** Opening Information supplied block **

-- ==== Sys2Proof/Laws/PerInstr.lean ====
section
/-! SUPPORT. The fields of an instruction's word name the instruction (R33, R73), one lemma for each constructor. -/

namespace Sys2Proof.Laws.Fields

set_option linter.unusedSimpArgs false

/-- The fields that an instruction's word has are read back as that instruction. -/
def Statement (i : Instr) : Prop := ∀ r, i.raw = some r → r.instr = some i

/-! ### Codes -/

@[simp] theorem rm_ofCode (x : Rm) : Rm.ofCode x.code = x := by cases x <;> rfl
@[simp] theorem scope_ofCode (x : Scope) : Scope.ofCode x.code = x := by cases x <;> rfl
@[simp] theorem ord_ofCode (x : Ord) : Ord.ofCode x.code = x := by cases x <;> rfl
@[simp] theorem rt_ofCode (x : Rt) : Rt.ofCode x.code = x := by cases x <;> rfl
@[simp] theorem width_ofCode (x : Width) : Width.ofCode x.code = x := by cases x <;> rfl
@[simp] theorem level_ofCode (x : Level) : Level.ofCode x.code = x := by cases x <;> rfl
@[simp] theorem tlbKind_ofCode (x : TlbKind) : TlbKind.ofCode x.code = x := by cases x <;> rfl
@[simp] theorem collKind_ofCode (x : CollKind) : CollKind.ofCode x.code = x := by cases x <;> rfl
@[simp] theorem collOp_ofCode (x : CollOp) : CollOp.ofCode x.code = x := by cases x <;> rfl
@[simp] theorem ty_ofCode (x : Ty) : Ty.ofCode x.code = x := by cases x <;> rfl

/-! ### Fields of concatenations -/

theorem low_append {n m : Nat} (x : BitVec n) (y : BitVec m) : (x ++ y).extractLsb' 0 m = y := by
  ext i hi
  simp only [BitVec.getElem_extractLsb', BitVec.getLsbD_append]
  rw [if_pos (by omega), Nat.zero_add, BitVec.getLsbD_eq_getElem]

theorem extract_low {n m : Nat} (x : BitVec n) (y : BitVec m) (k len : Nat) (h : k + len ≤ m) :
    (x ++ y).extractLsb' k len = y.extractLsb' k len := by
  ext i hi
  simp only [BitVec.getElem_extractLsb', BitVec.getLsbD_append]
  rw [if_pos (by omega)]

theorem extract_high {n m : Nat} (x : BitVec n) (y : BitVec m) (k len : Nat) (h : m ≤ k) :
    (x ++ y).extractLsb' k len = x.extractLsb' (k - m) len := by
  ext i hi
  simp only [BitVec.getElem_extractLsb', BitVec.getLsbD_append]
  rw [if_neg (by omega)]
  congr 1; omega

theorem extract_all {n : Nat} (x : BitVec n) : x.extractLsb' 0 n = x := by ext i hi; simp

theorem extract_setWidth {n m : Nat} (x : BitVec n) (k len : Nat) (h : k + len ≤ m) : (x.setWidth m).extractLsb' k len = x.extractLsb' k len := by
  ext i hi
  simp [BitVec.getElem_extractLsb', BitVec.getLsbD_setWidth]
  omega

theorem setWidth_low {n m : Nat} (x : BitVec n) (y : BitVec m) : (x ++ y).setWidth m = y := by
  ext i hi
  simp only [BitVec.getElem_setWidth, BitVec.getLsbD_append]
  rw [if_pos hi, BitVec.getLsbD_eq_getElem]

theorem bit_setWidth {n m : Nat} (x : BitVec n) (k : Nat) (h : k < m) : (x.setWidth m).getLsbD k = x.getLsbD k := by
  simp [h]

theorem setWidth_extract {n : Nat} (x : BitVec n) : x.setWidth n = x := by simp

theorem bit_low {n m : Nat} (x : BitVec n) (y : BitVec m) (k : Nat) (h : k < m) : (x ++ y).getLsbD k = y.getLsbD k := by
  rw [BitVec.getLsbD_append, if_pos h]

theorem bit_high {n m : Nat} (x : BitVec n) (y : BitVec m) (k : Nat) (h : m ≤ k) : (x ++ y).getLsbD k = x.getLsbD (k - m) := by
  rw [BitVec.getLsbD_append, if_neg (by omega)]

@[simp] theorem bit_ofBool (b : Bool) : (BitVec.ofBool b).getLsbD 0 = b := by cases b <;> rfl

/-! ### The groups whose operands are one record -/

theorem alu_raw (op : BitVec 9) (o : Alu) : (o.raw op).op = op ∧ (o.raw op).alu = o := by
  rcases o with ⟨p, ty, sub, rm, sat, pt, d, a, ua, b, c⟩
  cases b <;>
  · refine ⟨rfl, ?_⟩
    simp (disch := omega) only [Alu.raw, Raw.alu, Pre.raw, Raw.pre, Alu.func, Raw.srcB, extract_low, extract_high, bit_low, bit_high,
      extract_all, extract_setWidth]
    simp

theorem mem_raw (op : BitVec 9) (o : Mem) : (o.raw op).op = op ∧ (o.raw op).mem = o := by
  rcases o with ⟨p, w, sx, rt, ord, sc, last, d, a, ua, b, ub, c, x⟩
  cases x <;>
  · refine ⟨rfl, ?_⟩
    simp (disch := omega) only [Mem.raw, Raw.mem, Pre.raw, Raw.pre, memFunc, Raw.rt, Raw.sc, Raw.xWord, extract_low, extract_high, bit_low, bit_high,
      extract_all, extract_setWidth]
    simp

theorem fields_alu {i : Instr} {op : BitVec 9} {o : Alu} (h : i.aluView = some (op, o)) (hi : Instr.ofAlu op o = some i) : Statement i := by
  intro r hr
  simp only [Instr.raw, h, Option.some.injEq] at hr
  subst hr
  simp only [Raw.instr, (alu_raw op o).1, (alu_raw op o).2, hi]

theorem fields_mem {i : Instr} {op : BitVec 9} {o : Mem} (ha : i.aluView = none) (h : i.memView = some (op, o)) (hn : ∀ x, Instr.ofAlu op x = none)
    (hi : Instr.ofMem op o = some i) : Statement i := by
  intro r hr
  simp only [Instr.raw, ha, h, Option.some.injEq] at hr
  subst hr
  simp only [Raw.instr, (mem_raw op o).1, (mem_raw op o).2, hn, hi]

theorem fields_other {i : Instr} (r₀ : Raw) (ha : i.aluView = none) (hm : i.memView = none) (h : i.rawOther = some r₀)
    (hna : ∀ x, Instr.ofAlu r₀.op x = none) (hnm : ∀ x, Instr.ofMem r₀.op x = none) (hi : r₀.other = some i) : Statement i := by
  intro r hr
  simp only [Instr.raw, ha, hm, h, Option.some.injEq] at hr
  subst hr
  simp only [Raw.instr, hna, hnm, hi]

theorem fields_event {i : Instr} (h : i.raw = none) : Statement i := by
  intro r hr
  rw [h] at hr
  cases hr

** Closing Information supplied block **

Activity
Print out all the entries precisely as written.

Exercise result
-- ==== Sys2Proof/Laws/PerInstr.lean ====
section
/-! SUPPORT. The fields of an instruction's word name the instruction (R33, R73), one lemma for each constructor. -/

namespace Sys2Proof.Laws.Fields

set_option linter.unusedSimpArgs false

/-- The fields that an instruction's word has are read back as that instruction. -/
def Statement (i : Instr) : Prop := ∀ r, i.raw = some r → r.instr = some i

/-! ### Codes -/

@[simp] theorem rm_ofCode (x : Rm) : Rm.ofCode x.code = x := by cases x <;> rfl
@[simp] theorem scope_ofCode (x : Scope) : Scope.ofCode x.code = x := by cases x <;> rfl
@[simp] theorem ord_ofCode (x : Ord) : Ord.ofCode x.code = x := by cases x <;> rfl
@[simp] theorem rt_ofCode (x : Rt) : Rt.ofCode x.code = x := by cases x <;> rfl
@[simp] theorem width_ofCode (x : Width) : Width.ofCode x.code = x := by cases x <;> rfl
@[simp] theorem level_ofCode (x : Level) : Level.ofCode x.code = x := by cases x <;> rfl
@[simp] theorem tlbKind_ofCode (x : TlbKind) : TlbKind.ofCode x.code = x := by cases x <;> rfl
@[simp] theorem collKind_ofCode (x : CollKind) : CollKind.ofCode x.code = x := by cases x <;> rfl
@[simp] theorem collOp_ofCode (x : CollOp) : CollOp.ofCode x.code = x := by cases x <;> rfl
@[simp] theorem ty_ofCode (x : Ty) : Ty.ofCode x.code = x := by cases x <;> rfl

/-! ### Fields of concatenations -/

theorem low_append {n m : Nat} (x : BitVec n) (y : BitVec m) : (x ++ y).extractLsb' 0 m = y := by
  ext i hi
  simp only [BitVec.getElem_extractLsb', BitVec.getLsbD_append]
  rw [if_pos (by omega), Nat.zero_add, BitVec.getLsbD_eq_getElem]

theorem extract_low {n m : Nat} (x : BitVec n) (y : BitVec m) (k len : Nat) (h : k + len ≤ m) :
    (x ++ y).extractLsb' k len = y.extractLsb' k len := by
  ext i hi
  simp only [BitVec.getElem_extractLsb', BitVec.getLsbD_append]
  rw [if_pos (by omega)]

theorem extract_high {n m : Nat} (x : BitVec n) (y : BitVec m) (k len : Nat) (h : m ≤ k) :
    (x ++ y).extractLsb' k len = x.extractLsb' (k - m) len := by
  ext i hi
  simp only [BitVec.getElem_extractLsb', BitVec.getLsbD_append]
  rw [if_neg (by omega)]
  congr 1; omega

theorem extract_all {n : Nat} (x : BitVec n) : x.extractLsb' 0 n = x := by ext i hi; simp

theorem extract_setWidth {n m : Nat} (x : BitVec n) (k len : Nat) (h : k + len ≤ m) : (x.setWidth m).extractLsb' k len = x.extractLsb' k len := by
  ext i hi
  simp [BitVec.getElem_extractLsb', BitVec.getLsbD_setWidth]
  omega

theorem setWidth_low {n m : Nat} (x : BitVec n) (y : BitVec m) : (x ++ y).setWidth m = y := by
  ext i hi
  simp only [BitVec.getElem_setWidth, BitVec.getLsbD_append]
  rw [if_pos hi, BitVec.getLsbD_eq_getElem]

theorem bit_setWidth {n m : Nat} (x : BitVec n) (k : Nat) (h : k < m) : (x.setWidth m).getLsbD k = x.getLsbD k := by
  simp [h]

theorem setWidth_extract {n : Nat} (x : BitVec n) : x.setWidth n = x := by simp

theorem bit_low {n m : Nat} (x : BitVec n) (y : BitVec m) (k : Nat) (h : k < m) : (x ++ y).getLsbD k = y.getLsbD k := by
  rw [BitVec.getLsbD_append, if_pos h]

theorem bit_high {n m : Nat} (x : BitVec n) (y : BitVec m) (k : Nat) (h : m ≤ k) : (x ++ y).getLsbD k = x.getLsbD (k - m) := by
  rw [BitVec.getLsbD_append, if_neg (by omega)]

@[simp] theorem bit_ofBool (b : Bool) : (BitVec.ofBool b).getLsbD 0 = b := by cases b <;> rfl

/-! ### The groups whose operands are one record -/

theorem alu_raw (op : BitVec 9) (o : Alu) : (o.raw op).op = op ∧ (o.raw op).alu = o := by
  rcases o with ⟨p, ty, sub, rm, sat, pt, d, a, ua, b, c⟩
  cases b <;>
  · refine ⟨rfl, ?_⟩
    simp (disch := omega) only [Alu.raw, Raw.alu, Pre.raw, Raw.pre, Alu.func, Raw.srcB, extract_low, extract_high, bit_low, bit_high,
      extract_all, extract_setWidth]
    simp

theorem mem_raw (op : BitVec 9) (o : Mem) : (o.raw op).op = op ∧ (o.raw op).mem = o := by
  rcases o with ⟨p, w, sx, rt, ord, sc, last, d, a, ua, b, ub, c, x⟩
  cases x <;>
  · refine ⟨rfl, ?_⟩
    simp (disch := omega) only [Mem.raw, Raw.mem, Pre.raw, Raw.pre, memFunc, Raw.rt, Raw.sc, Raw.xWord, extract_low, extract_high, bit_low, bit_high,
      extract_all, extract_setWidth]
    simp

theorem fields_alu {i : Instr} {op : BitVec 9} {o : Alu} (h : i.aluView = some (op, o)) (hi : Instr.ofAlu op o = some i) : Statement i := by
  intro r hr
  simp only [Instr.raw, h, Option.some.injEq] at hr
  subst hr
  simp only [Raw.instr, (alu_raw op o).1, (alu_raw op o).2, hi]

theorem fields_mem {i : Instr} {op : BitVec 9} {o : Mem} (ha : i.aluView = none) (h : i.memView = some (op, o)) (hn : ∀ x, Instr.ofAlu op x = none)
    (hi : Instr.ofMem op o = some i) : Statement i := by
  intro r hr
  simp only [Instr.raw, ha, h, Option.some.injEq] at hr
  subst hr
  simp only [Raw.instr, (mem_raw op o).1, (mem_raw op o).2, hn, hi]

theorem fields_other {i : Instr} (r₀ : Raw) (ha : i.aluView = none) (hm : i.memView = none) (h : i.rawOther = some r₀)
    (hna : ∀ x, Instr.ofAlu r₀.op x = none) (hnm : ∀ x, Instr.ofMem r₀.op x = none) (hi : r₀.other = some i) : Statement i := by
  intro r hr
  simp only [Instr.raw, ha, hm, h, Option.some.injEq] at hr
  subst hr
  simp only [Raw.instr, hna, hnm, hi]

theorem fields_event {i : Instr} (h : i.raw = none) : Statement i := by
  intro r hr
  rw [h] at hr
  cases hr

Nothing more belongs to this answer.